Language Instruction

Watch the red cube trace a sequence of shapes. When the lamp turns green, pick up the green cube and trace the same sequence in order. After finishing all shapes, press the button to submit your answer.

Task Description

Long-horizon demonstration imitation: watch and reproduce a sequence of traced shapes.

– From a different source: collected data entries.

/-- R469: the lines of which copies and sprouts on a core hold pending bytes: who, and the line. -/
def State.pendingOn (s : State) (core : Nat) : List (Nat × Nat) :=
  (s.threads.flatMap (fun p => match p.2.pair with
    | none => []
    | some q => if (s.block p.2.block).any (fun b => decide (b.core = core)) then
        q.bytes.map (fun b => (p.1, lineOf b.pa)) else []) ++
   s.breads.flatMap (fun p => if p.2.core = core then p.2.left.map (fun b => (p.1, lineOf b.2.pa)) else [])).eraseDups

/-- R467, R469: pending bytes that a core holds in the line of an address are in error. -/
def State.spoiltOn (s : State) (core pa : Nat) : Bool :=
  let bad (b : PendByte) : Bool := decide (lineOf b.pa = lineOf pa) && b.bad.isSome
  s.threads.any (fun p => (s.block p.2.block).any (fun b => decide (b.core = core)) && p.2.pair.any (fun q => q.bytes.any bad)) ||
    s.breads.any (fun p => decide (p.2.core = core) && p.2.left.any (fun b => bad b.2))

/-- R467: a line of an L1 is no longer in error when it holds no dirty byte and no pending byte in error. -/
def State.heal (s : State) (core pa : Nat) : State :=
  let bad := s.spoiltOn core pa
  s.modCore core (fun c => { c with l1 := c.l1.map (fun l =>
    if l.pa = lineOf pa then { l with bad := l.bad && (decide (l.dirty ≠ []) || bad) } else l) })

/-- R469: the lines of pending bytes that stand in the staging area: those that the L1 does not hold. -/
def State.pendingStaged (s : State) (core : Nat) : Nat :=
  ((s.pendingOn core).filter (fun p => ((s.core core).line p.2).isNone)).length

/-- R168, R469: the lines of a staging area in use. -/
def State.stagedLines (s : State) (core : Nat) : Nat := (s.core core).staged.length + s.pendingStaged core

/-- R171: the core discards its filled bytes, of remote lines too with `remote`; pending bytes stay (R469). -/
def State.acquireCore (s : State) (core : Nat) (remote : Bool) : State :=
  let pending := s.pendingOn core
  s.modCore core (fun c => { c with
    l1 := (c.l1.map (fun l => if remote || !isRemote l.pa then { l with filled := [] } else l)).filter
      (fun l => !(decide (l.filled = []) && decide (l.dirty = [])) || pending.any (fun p => p.2 = l.pa)) })

/-- R168, R170: dirty bytes of a line go to the staging area; a full area first makes the core release. -/
def State.stage (s : State) (core pa va : Nat) (dirty : NMap Byte) (epoch : Nat) (bad : Bool) : State :=
  if dirty = [] then s
  else
    let s := if ((s.core core).stagedLine pa).isNone && decide (4096 ≤ s.stagedLines core) then
      s.forcedRelease core else s
    let c := s.core core
    let old := (c.stagedLine pa).getD { pa := lineOf pa, va := va, dirty := [], epoch := epoch }
    let new := { old with va := va, dirty := dirty.foldl (fun f p => NMap.put f p.1 p.2) old.dirty, epoch := min old.epoch epoch,
                          bad := old.bad || bad, mark := if old.bad then old.mark else 2 }
    s.setCore core { c with staged := new :: c.staged.filter (fun l => l.pa ≠ lineOf pa) }
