-- ==== Sys2Proof/Machine/Silent.lean ====
section
/-! DEFINITION. Checked issue: what a mismatch does (R456 to R462), and errors in stored registers (R463 to R465). -/

namespace Sys2Proof.Machine

/-- R498, R460: slot × 64 + position. -/
def Thread.position (th : Thread) (lane : Nat) : Nat := (th.quad * 2 + th.slot) * 64 + th.port * 16 + lane

/-- R459: a count rises to at most 7. -/
def bumpCount (m : NMap Nat) (k : Nat) : NMap Nat := NMap.put m k (min 7 (NMap.get 0 m k + 1))

/-- R13, R460: a thread that has taken `reached` of the core's retirements is still on the old datapath of a position. -/
def Core.onOld (c : Core) (reached pos : Nat) : Bool := (c.retired.drop reached).any (fun p => decide (p.1 = pos) && p.2)

/-- R12, R456: the lane that follows a lane of a thread in the lane space of an instruction, which `space` gives as its
threads in turn: it holds the checker pipe. -/
def State.nextLane (s : State) (th : Thread) (tid : Nat) (space : List Nat) (lane : Nat) : Thread × Nat :=
  if lane + 1 < th.width then (th, lane + 1)
  else
    let k := (space.findIdx? (· = tid)).getD 0
    (((space[(k + 1) % max 1 space.length]?).bind s.thread).getD th, 0)

/-- R459, R460: the positions that hold a lane's primary pipe and its checker pipe. -/
def State.lanePipes (s : State) (e : Env) (space : List Nat) (lane : Nat) : Nat × Nat :=
  let (m, l) := s.nextLane e.th e.tid space lane
  (e.th.position lane, m.position l)

/-- R13, R460: a lane that neither of its pipes computes on a datapath that has been retired and that its thread has not
left yet. A mismatch in another lane is handled by R457 and R458 alone. -/
def State.counted (s : State) (e : Env) (space : List Nat) (lane : Nat) : Bool :=
  let c := s.core e.blk.core
  let (m, l) := s.nextLane e.th e.tid space lane
  !c.onOld e.th.reached (e.th.position lane) && !c.onOld m.reached (m.position l)

/-- R459: the positions that a detection counts. -/
def State.counts (s : State) (e : Env) (space lanes : List Nat) : List Nat :=
  (lanes.filter (s.counted e space)).flatMap (fun l => let (p, q) := s.lanePipes e space l; [p, q])

/-- R459, R468: one detection of mismatching lanes. -/
def State.countLanes (s : State) (e : Env) (space lanes : List Nat) : State :=
  let s := s.modCore e.blk.core (fun c => { c with counts := (s.counts e space lanes).foldl bumpCount c.counts })
  s.modDie (dieOf e.blk.core) (fun d => { d with mismatch := bump d.mismatch })

/-- R460: a detection has brought the count of a position to 3 or more: the slot of the first such position. -/
def State.slotFull (s : State) (e : Env) (space lanes : List Nat) : Option Nat :=
  ((s.counts e space lanes).find? (fun p => decide (3 ≤ NMap.get 0 (s.core e.blk.core).counts p))).map (· / 64)

/-- R460: the position that each lane's vote names. -/
def voteNames (pipes : Nat × Nat) : Vote → Option Nat
  | .forwardChecker => some pipes.2
  | .primary => some pipes.1
  | .undecided => none

/-- R460: the position to retire in a slot, and the row that decided: 0 or 1, or 2 when the counts did. -/
def State.diagnose (s : State) (e : Env) (space lanes : List Nat) (votes : List Vote) (slot : Nat) : Nat × Nat :=
  let named := (lanes.zipIdx.filter (fun p => s.counted e space p.1)).map (fun p =>
    (voteNames (s.lanePipes e space p.1) (votes.getD p.2 .undecided), votes.getD p.2 .undecided))
  let best := ((s.core e.blk.core).counts.filter (fun p => p.1 / 64 = slot)).foldl
    (fun (b : Nat × Nat) p => if b.2 < p.2 then p else b) (64 * slot, 0)
  match named with
  | (some p, v) :: _ =>
    if named.all (fun q => q.1 = some p) then (p, if v = .forwardChecker then 0 else 1) else (best.1, 2)
  | _ => (best.1, 2)

/-- R498: an entry of the start log for a retirement. (DEDUCED, log entry 61.) -/
def State.logRetirement (s : State) (core pos outcome : Nat) : State :=
  { s with ocwick := { s.ocwick with log := s.ocwick.log ++
      [{ start := s.ocwick.start, step := 0, outcome := outcome, kind := 2, object := BitVec.ofNat 32 core,
         value := BitVec.ofNat 32 pos, reason := 0 }] } }

/-- R13, R460 steps 2 and 3, R461: a position of a slot is retired; false when both spares are in use. A spare that takes
it serves a thread from its next restart or start on. (DEDUCED, log entry 70.) -/
def State.retirePosition (s : State) (core pos : Nat) : Bool × State :=
  let slot := pos / 64
  let c := s.core core
  let used := (c.retired.filter (fun p => p.1 / 64 = slot && p.2)).length
  if used < 2 then
    let s := s.setCore core { c with
      retired := c.retired ++ [(pos, true)], counts := c.counts.filter (fun p => p.1 / 64 ≠ slot) }
    let s := s.modDie (dieOf core) (fun d => { d with retired := bump d.retired })
    (true, s.logRetirement core pos 1)
  else
    let s := s.setCore core { c with
      retired := c.retired ++ [(pos, false)], closed := ((slot * 4 + pos % 64 / 16) :: c.closed).eraseDups }
    (false, s.logRetirement core pos 3)

/-- R458, R460, R476: a warp restarts for a silent error; a paired warp rolls back. -/
def State.silentRestart (s : State) (e : Env) (r : ErrRec) : State :=
  if e.th.pair.isSome then s.rollback e.tid none else (s.threadRecord e r).startRestart e.tid

/-- R460, R461, R462: step 3: the diagnosis, the retirement and the restart of the warp, or its halt. A sprout goes on: of
R460 and R461 it has the records alone. -/
def State.retireStep (s : State) (e : Env) (space lanes : List Nat) (votes : List Vote) (slot : Nat) : State :=
  let (pos, row) := s.diagnose e space lanes votes slot
  let lane := lanes.headD 0
  let source := if e.th.isWarp then 0 else 1
  let taken : ErrRec :=
    { code := 0x0102, step := 3, source := source, lane := lane, info := pos % 64 + 256 * row, pc := e.th.pc }
  let full : ErrRec := { code := 0x0103, source := source, lane := lane, pc := e.th.pc }
  match s.retirePosition e.blk.core pos with
  | (true, s) => if e.th.isWarp then s.silentRestart e taken else s.threadRecord e taken
  | (false, s) => if e.th.isWarp then s.halt e.tid full else s.threadRecord e full

/-- R457 to R462: checked issue finds an instruction of a thread to mismatch `times` times in some lanes of its lane space;
whether a later issue agrees. The answer says whether the instruction goes on. -/
def State.mismatch (s : State) (e : Env) (space lanes : List Nat) (times : Nat) (agrees : Bool) (votes : List Vote) :
    Bool × State :=
  if times = 0 then (true, s)
  else if e.th.isWarp then
    let s := s.countLanes e space lanes
    match s.slotFull e space lanes with
    | some slot => (false, s.retireStep e space lanes votes slot)
    | none =>
      if times = 1 ∧ agrees then (true, s)
      else
        let s := s.countLanes e space lanes
        match s.slotFull e space lanes with
        | some slot => (false, s.retireStep e space lanes votes slot)
        | none => (false, s.silentRestart e
            { code := 0x0101, step := 2, source := 0, lane := lanes.headD 0, pc := e.th.pc })
  else
    -- a sprout replays up to three times
    let n := if agrees then min times 3 else 4
    let s := (List.range n).foldl (fun s _ =>
      let s := s.countLanes e space lanes
      match s.slotFull e space lanes with
      | some slot => s.retireStep e space lanes votes slot
      | none => s) s
    if agrees then (true, s)
    else (false, s.raise e.tid { (s.trapOf 0x18 6 (BitVec.ofNat 64 (lanes.foldl (fun m l => m ||| 2 ^ l) 0))) with
      pc := e.th.pc })

/-! ### Register errors (R464, R465) -/

/-- R465: a restart of the current region zeroes the word. -/
def Env.discards (e : Env) : CheckedWord → Bool
  | .v n _ => !e.th.region.liveV.getLsbD n && decide (n < e.storageBase)
  | .s n => !e.th.region.liveS.getLsbD n
  | .k n => decide (n ≠ 0) && !e.th.region.liveK.getLsbD n
  | .m n _ _ | .tag n _ => !e.th.region.liveM.getLsbD n
  | .ras _ | .entry => false

/-- R465: an uncorrectable error in a word that a thread reads. -/
def State.uncorrectable (s : State) (e : Env) (w : CheckedWord) (lane : Nat) : State :=
  if !e.th.isWarp then s.raise e.tid { (s.trapOf 0x18 3 (BitVec.ofNat 64 (2 ^ lane))) with pc := e.th.pc }
  else if e.th.pair.isSome then s.rollback e.tid none
  else if e.discards w then
    (s.threadRecord e { code := 0x0104, step := 2, source := 0, lane := lane, pc := e.th.pc }).startRestart e.tid
  else s.halt e.tid { code := 0x0105, source := 0, lane := lane, pc := e.th.pc }

/-- R464: a corrected register error is counted. -/
def State.correctReg (s : State) (core : Nat) : State :=
  s.modDie (dieOf core) (fun d => { d with ceReg := bump d.ceReg })

/-! ### Injection (R478, R479) -/

/-- R479: the injection of a region that a warp has just opened. -/
def State.inject (s : State) (t : Nat) : State :=
  match s.envOf t with
  | none => s
  | some e =>
    let w := e.th.inject.toNat
    let kind := bitsOf w 30 29
    let bit := bitsOf w 28 24
    let reg := bitsOf w 23 16
    let lane := bitsOf w 15 10
    let th := e.th
    if !s.host.testMode ∨ !bitOf w 31 ∨ th.region.num < th.injectAt + max 1 (bitsOf w 9 0) then s
    else
      let th' := { th with inject := BitVec.ofNat 32 (w % 2 ^ 31) }
      let trailing := match th.pair with | some p => !p.leading | none => false
      if kind = 0 ∧ !trailing then s.setThread t th'
      else
        let ok := decide (reg < e.la.obj.vregs) && decide (lane < th.width)
        let flip (r : Regs) (m : Nat) : Regs := r.setVec reg lane (r.vec reg lane ^^^ BitVec.ofNat 32 m)
        let th' := if !ok then th' else match kind with
          | 0 => { th' with regs := flip th.regs (2 ^ bit) }
          | 1 => { th' with checkErr := some (lane, th.region.num) }
          | 2 => { th' with regs := { th.regs with flawed := th.regs.flawed ++ [(reg, lane, false)] } }
          | _ => { th' with regs := { th.regs with flawed := th.regs.flawed ++ [(reg, lane, true)] } }
        (s.setThread t th').threadRecord e { code := 0x0109, source := 0, lane := lane, info := w, pc := th.pc }

end Sys2Proof.Machine
end

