/-- R160, R162, R163, R449: a walk starts with the current stamp; one that ends fills the TLBs of its core and die with
its leaf, in place of entries that overlap it, and a stale one is redone. A shootdown raises SD_GEN and drops the
entries in its range, or all; it completes when no walk is stamped below it. R415, R448: a page answered with
`retry` stalls nothing more, and a logged load of it is performed, but while a release that makes room would wait; R416: a fetch from a page that cannot be resolved
halts its warp. Model's choice: when walks stand (log entry 53); its reading of an unresolvable page: 41 and 43. -/
def Obligations.WalksAndPageFaults : Prop :=
  (∀ (s : State) (core va : Nat), core < 400 → va < 2 ^ 52 →
    let starts := fun r => exec (.pageWalk core va) s = .next (s.modDie (core / 100) fun d => { d with
      walks := d.walks ++ [{ core := core, va := va, stamp := s.xlat.sdGen, epoch := s.xlat.qepoch, result := r }] })
    (∀ e, s.walk va = .leaf e → starts (some e)) ∧ (∀ f, s.walk va = .fault f → f.entry = none → starts none)) ∧
  (∀ (s : State) (die idx : Nat) (w : Walk), (s.die die).walks[idx]? = some w →
    ∃ t, exec (.walkEnd die idx) s = .next t ∧ t.threads = s.threads ∧
      (s.xlat.sdGen ≤ w.stamp ∨ (∃ e, s.walk w.va = .leaf e) → t.mem = s.mem) ∧
      (s.xlat.sdGen ≤ w.stamp → (t.die die).walks = (s.die die).walks.eraseIdx idx ∧
        (w.result = none → t.cores = s.cores ∧ ∀ d, (t.die d).tlb = (s.die d).tlb) ∧
        (∀ e, w.result = some e → ∀ x,
          (x ∈ (t.core w.core).tlb ↔
            x = e ∨ (x ∈ (s.core w.core).tlb ∧ x.covers e.va = false ∧ e.covers x.va = false)) ∧
          (x ∈ (t.die (w.core / 100)).tlb ↔
            x = e ∨ (x ∈ (s.die (w.core / 100)).tlb ∧ x.covers e.va = false ∧ e.covers x.va = false)))) ∧
      (w.stamp < s.xlat.sdGen → ∀ e, s.walk w.va = .leaf e → t.cores = s.cores ∧
        (t.die die).walks = (s.die die).walks.set idx
          { core := w.core, va := w.va, stamp := s.xlat.sdGen, epoch := s.xlat.qepoch, result := some e })) ∧
  (∀ s : State, s.host.computeEn = true → ∃ t, exec .shootdownStart s = .next t ∧
    t = { s with cores := t.cores, dies := t.dies, xlat := t.xlat } ∧ t.xlat.sdGen = s.xlat.sdGen + 1 ∧
    t.xlat.shoots = s.xlat.shoots ++ [s.xlat.sdGen + 1] ∧ t.xlat.sdDone = s.xlat.sdDone ∧
    let hit := fun x : TlbEntry => s.xlat.sdPages = 0 ∨
      (x.va < s.xlat.sdVa + 65536 * s.xlat.sdPages.toNat ∧ s.xlat.sdVa < x.va + x.size)
    (∀ c x, x ∈ (t.core c).tlb ↔ x ∈ (s.core c).tlb ∧ ¬ hit x) ∧ (∀ d x, x ∈ (t.die d).tlb ↔ x ∈ (s.die d).tlb ∧ ¬ hit x) ∧
    (∀ c, (t.core c).l1 = (s.core c).l1) ∧ ∀ d, (t.die d).walks = (s.die d).walks) ∧
  (∀ (s : State) (n : Nat) (rest : List Nat), s.xlat.shoots = n :: rest → exec .shootdownComplete s =
    .next (if ∃ p ∈ s.dies, ∃ w ∈ p.2.walks, w.stamp < n then s
      else { s with xlat := { s.xlat with sdDone := n, shoots := rest } })) ∧
  (∀ s : State, (∀ p ∈ s.threads, p.2.log = [] ∧ p.2.leaving = none) → s.cmds = [] →
    let left := fun w : Option (Nat × Nat) => w.filter fun x => x.1 / 65536 ≠ s.xlat.pfVa / 65536
    ∃ t, exec .pageFaultRetry s = .next t ∧ t.mem = s.mem ∧ t.cores = s.cores ∧ ∀ u th, s.thread u = some th →
      t.thread u = some { th with
        fetchWait := left th.fetchWait, spillWait := left th.spillWait,
        spillAgain := th.spillAgain || decide (left th.spillWait ≠ th.spillWait) }) ∧
  (∀ (s s1 : State) (tid pa : Nat) (e : Env) (q : LogEntry) (w : Waiting), s.envOf tid = some e → e.th.pair = none →
    e.th.log = [q] → q.write = false → q.atomic = false → q.held = none → q.lines = [w] → w.told = false →
    pageOf w.line = s.pfPage → NMap.sorted s.threads = true → (∀ p ∈ s.threads, p.2.leaving = none ∧ (p.1 ≠ tid → p.2.log = [])) →
    s.cmds = [] → s.breads = [] →
    State.reachLines { s with threads := s.threads.map fun p => (p.1, p.2.tell s.pfPage) } e.blk.core .r w.gen [w.line] =
      (some ([(w.line, pa)], []), s1) →
    s1.dataBad e.th e.blk.core [(w.line, pa)] q.acc = [] → s1.stagingWaits e.blk.core 5 = false →
    let inLine := fun va => ∃ a ∈ q.acc, ∃ p ∈ a.parts, p.1 ≤ va ∧ va < p.1 + p.2.1 ∧ lineOf va = w.line
    ∃ (t : State) (th : Thread) (got : NMap Byte), exec .pageFaultRetry s = .next t ∧ t.thread tid = some th ∧
      th.log = [] ∧ th.regs = e.th.regs ∧
      (∀ p ∈ e.th.pend, p.op = q.op → { p with vals := q.dest.vals q.acc got, known := true } ∈ th.pend) ∧
      (s1.hits e.blk.core q.acc (w.line, pa) → ∀ va, inLine va →
        NMap.find got va = some (s1.byteAt e.blk.core [(w.line, pa)] va))) ∧
  (∀ (s : State) (tid va cause : Nat) (e : Env), s.envOf tid = some e → e.th.live = true → e.th.isWarp = true →
    e.th.pair = none → e.th.log = [] → e.th.fetchWait = some (va, cause) → va / 65536 = s.xlat.pfVa / 65536 → NMap.sorted s.threads = true →
    (∀ p ∈ s.threads, p.1 ≠ tid → p.2.log = [] ∧ p.2.fetchWait = none ∧ p.2.spillWait = none) → s.cmds = [] →
    s.breads = [] →
    ∃ t th la, exec .pageFaultUnresolvable s = .next t ∧ t.thread tid = some th ∧ th.halted = true ∧
      th.regs = e.th.regs ∧ t.launch e.blk.launch = some la ∧ la.failed = true ∧
      (e.la.restartable = false → la.aborting.isSome = true))

/-- R182, R453: a push on the quarantine queue takes the next place with the current epoch and opens the next one; a
full queue refuses it, sets OVERRUN and records it. The oldest entry is released once every access in flight is of a
later epoch. Cores that hold bytes of a late entry's epoch release. R158, R159, R452: a migration starts, or is
refused with the RESULT that fits; its lines move one by one, the last of them switches the frame's slot, and one
that cannot be read ends it; GDDR-7's link CRC is retried up to 4 times (R466, R468). R157, R159: TIER_SPLIT changes while
no block is resident and the slots that go are empty; an L2 that has become smaller loses lines. Model's reading: the order of
RESULT and what a failing line poisons (log entry 54), what QDONE counts (55), which lines leave the L2 (73), and that a
release covers the staged and the dirty bytes (17). -/
def Obligations.QuarantineAndTiers : Prop :=
  (∀ (s : State) (n : Word), s.host.computeEn = true → n ≠ 0 →
    (s.xlat.qf.length < 64 → exec (.quarantinePush n) s = .next { s with xlat := { s.xlat with
      qf := s.xlat.qf ++ [(s.xlat.qfFrame, n.toNat, s.xlat.qepoch, s.clock.toNat)], pushed := s.xlat.pushed + 1,
      qepoch := s.xlat.qepoch + 1 } }) ∧
    (64 ≤ s.xlat.qf.length → exec (.quarantinePush n) s = .next (State.ringRecord
      { s with xlat := { s.xlat with overrun := true } } 0
      { code := 0x0202, source := 6, info := n.toNat * 2 ^ 32 + s.xlat.qfFrame }))) ∧
  (∀ (s : State) (frame n tag at_ : Nat) (rest : List (Nat × Nat × Nat × Nat)),
    s.xlat.qf = (frame, n, tag, at_) :: rest →
    (tag < s.xlat.qepoch → (∀ x ∈ s.epochs, tag < x) → exec .quarantineRelease s = .next { s with xlat :=
      { s.xlat with qf := rest, released := s.xlat.released + 1 } }) ∧
    ((∃ x ∈ s.epochs, x ≤ tag) → exec .quarantineRelease s = .next s)) ∧
  (∀ s : State, s.settled → NMap.sorted s.cores = true → (∀ c, s.dirtyOwned c = false) →
    ∃ t, exec .quarantineTimeout s = .next t ∧ OnlyStored s t ∧ t.threads = s.threads ∧ t.xlat = s.xlat ∧ ∀ c,
      ((∃ tag ∈ s.lateTags, (s.core c).holdsOld tag = true) → ∀ pa b, ¬ (t.core c).unwritten pa b) ∧
      ((∀ tag ∈ s.lateTags, (s.core c).holdsOld tag = false) → t.core c = s.core c)) ∧
  (∀ (s : State) (die slot : Nat), s.host.computeEn = true → die < 4 → (s.die die).migs = [] →
    let d := s.die die
    let f := d.migFrame
    let valid := f < 2 ^ 30 ∧ f / 2 ^ 28 = die ∧ f % 2 ^ 28 * 65536 < 96 * 2 ^ 30
    let near := 1024 * (8 - d.l2Units)
    let ends := fun i r => exec i s = .next (s.setDie die { d with result := r })
    let starts := fun i k => exec i s =
      .next (s.setDie die { d with migs := [{ frame := f, slot := k, moved := 0, ctx := none }] })
    (¬ valid → ends (.migrateToSram die slot) 1 ∧ ends (.migrateToGddr7 die) 1) ∧
    (valid → near ≤ slot → ends (.migrateToSram die slot) 3) ∧
    (valid → slot < near → NMap.find d.slots slot = some f → ends (.migrateToSram die slot) 4) ∧
    (∀ g, valid → slot < near → NMap.find d.slots slot = some g → g ≠ f → ends (.migrateToSram die slot) 2) ∧
    (valid → slot < near → NMap.find d.slots slot = none → starts (.migrateToSram die slot) (some slot)) ∧
    (valid → (∀ p ∈ d.slots, p.2 ≠ f) → ends (.migrateToGddr7 die) 4) ∧
    (valid → (∃ p ∈ d.slots, p.2 = f) → starts (.migrateToGddr7 die) none)) ∧
  (∀ (s : State) (die : Nat) (m : Migration) (rest : List Migration), (s.die die).migs = m :: rest → m.ctx = none →
    let gddr := ∀ p ∈ (s.die die).slots, p.2 ≠ m.frame
    ∀ c, let counted : Nat := match c with | .crc n => if gddr then min n 4 else 0 | .corrected => 1 | _ => 0
      let lost := c = .uncorrectable ∨ ∃ n, c = .crc n ∧ 4 < n ∧ gddr
      ∃ t, exec (.migrationLineMove die c) s = .next t ∧
      (t.die die).ceMem.toNat = min ((s.die die).ceMem.toNat + counted) 0xFFFFFFFF ∧
      (¬ lost → t = s.setDie die (t.die die) ∧
        (m.moved < 255 → (t.die die).migs = { m with moved := m.moved + 1 } :: rest ∧
          (t.die die).slots = (s.die die).slots) ∧
        (255 ≤ m.moved → (t.die die).migs = rest ∧ (t.die die).result = 0 ∧
          (∀ k, m.slot = some k → NMap.find (t.die die).slots k = some m.frame) ∧
          (∀ p ∈ (t.die die).slots, p.2 = m.frame → m.slot = some p.1) ∧
          (∀ p ∈ (t.die die).slots, p.2 ≠ m.frame → p ∈ (s.die die).slots))) ∧
      (lost → (t.die die).migs = rest ∧ (t.die die).result = 5 ∧
        (t.die die).slots = (s.die die).slots ∧
        let part := (frameAddr m.frame + 256 * m.moved) / 256 * 4
        (∃ i, i < 4 ∧ (part + i, 4) ∈ t.poison) ∧
        (∀ p ∈ s.poison, p ∈ t.poison ∨ (part ≤ p.1 ∧ p.1 < part + 4 ∧ (p.1, 4) ∈ t.poison)) ∧
        ∀ p ∈ t.poison, p ∈ s.poison ∨ (part ≤ p.1 ∧ p.1 < part + 4 ∧ p.2 = 4))) ∧
  (∀ (s : State) (die : Nat) (val : Word), s.host.computeEn = true → die < 4 →
    let d := s.die die
    let n := val.toNat % 16
    let d' := { d with refused := d.refused && !val.getLsbD 31 }
    let held := (∃ p ∈ d.slots, (8 - n) * 1024 ≤ p.1) ∨ ∃ m ∈ d.migs, ∃ k, m.slot = some k ∧ (8 - n) * 1024 ≤ k
    (1 ≤ n → n ≤ 8 → s.blocks = [] → ¬ held → ∃ t, exec (.tierSplitWrite die val) s = .next t ∧
      (t.die die).l2Units = n ∧ (t.die die).refused = d'.refused ∧ (t.die die).slots = d.slots ∧
      (∀ x ∈ (t.die die).l2, x ∈ d.l2) ∧ (t.die die).l2.length ≤ n * 262144 - 102400 ∧
      (d.l2.length ≤ n * 262144 - 102400 → t = s.setDie die { d' with l2Units := n })) ∧
    (n = 0 ∨ 8 < n ∨ s.blocks ≠ [] ∨ held →
      exec (.tierSplitWrite die val) s = .next (s.setDie die { d' with refused := true })))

Render preview for Trace Shape Sequence

Source#

  • Module: mikasa_robo_suite.vla.memory_envs.trace_shape_seq_vla

  • Source file: mikasa_robo_suite/vla/memory_envs/trace_shape_seq_vla.py

Difficulty and Parameters#

Sequence variants require retaining order and path geometry.

Variants#

Env ID

Horizon

Data Source

TraceShapeSeqEasy-VLA-v0

1500

MP

TraceShapeSeqHard-VLA-v0

1500

MP

TraceShapeSeqMedium-VLA-v0

1500

MP

Run Example#

import gymnasium as gym
import torch

import mikasa_robo_suite.vla.memory_envs  # registers VLA env IDs
from mikasa_robo_suite.vla.utils.apply_wrappers import apply_mikasa_vla_wrappers

env = gym.make(
    "TraceShapeSeqEasy-VLA-v0",
    num_envs=1,
    obs_mode="rgb",
    control_mode="pd_ee_delta_pose",
    render_mode="all",
)
env = apply_mikasa_vla_wrappers(env)
obs, info = env.reset(seed=42)
for _ in range(env.max_episode_steps):
    action = env.action_space.sample()
    if not torch.is_tensor(action):
        action = torch.as_tensor(action, device=env.unwrapped.device)
    obs, reward, terminated, truncated, info = env.step(action)
env.close()

Dataset Collection#

Motion-planning MIKASA-Robo-90 variants use planner plus replay collection:

uv run python mikasa_robo_suite/vla/dataset_collectors/get_mikasa_robo_datasets_motion_planning.py \
  --env-id TraceShapeSeqEasy-VLA-v0 \
  --path-to-save-data data_mikasa_robo \
  --num-train-data 250 \
  --max-attempts 5000 \
  --seed 0

Render Videos#

Generate a fresh MP4/GIF render with:

uv run python utils/prepare_benchmark_demo_videos.py \
  --tasks TraceShapeSeqEasy-VLA-v0 \
  --output-dir videos/benchmark_demos \
  --max-attempts-per-task 8 \
  --overwrite

Generated media stays under videos/ and should be published deliberately rather than committed by default.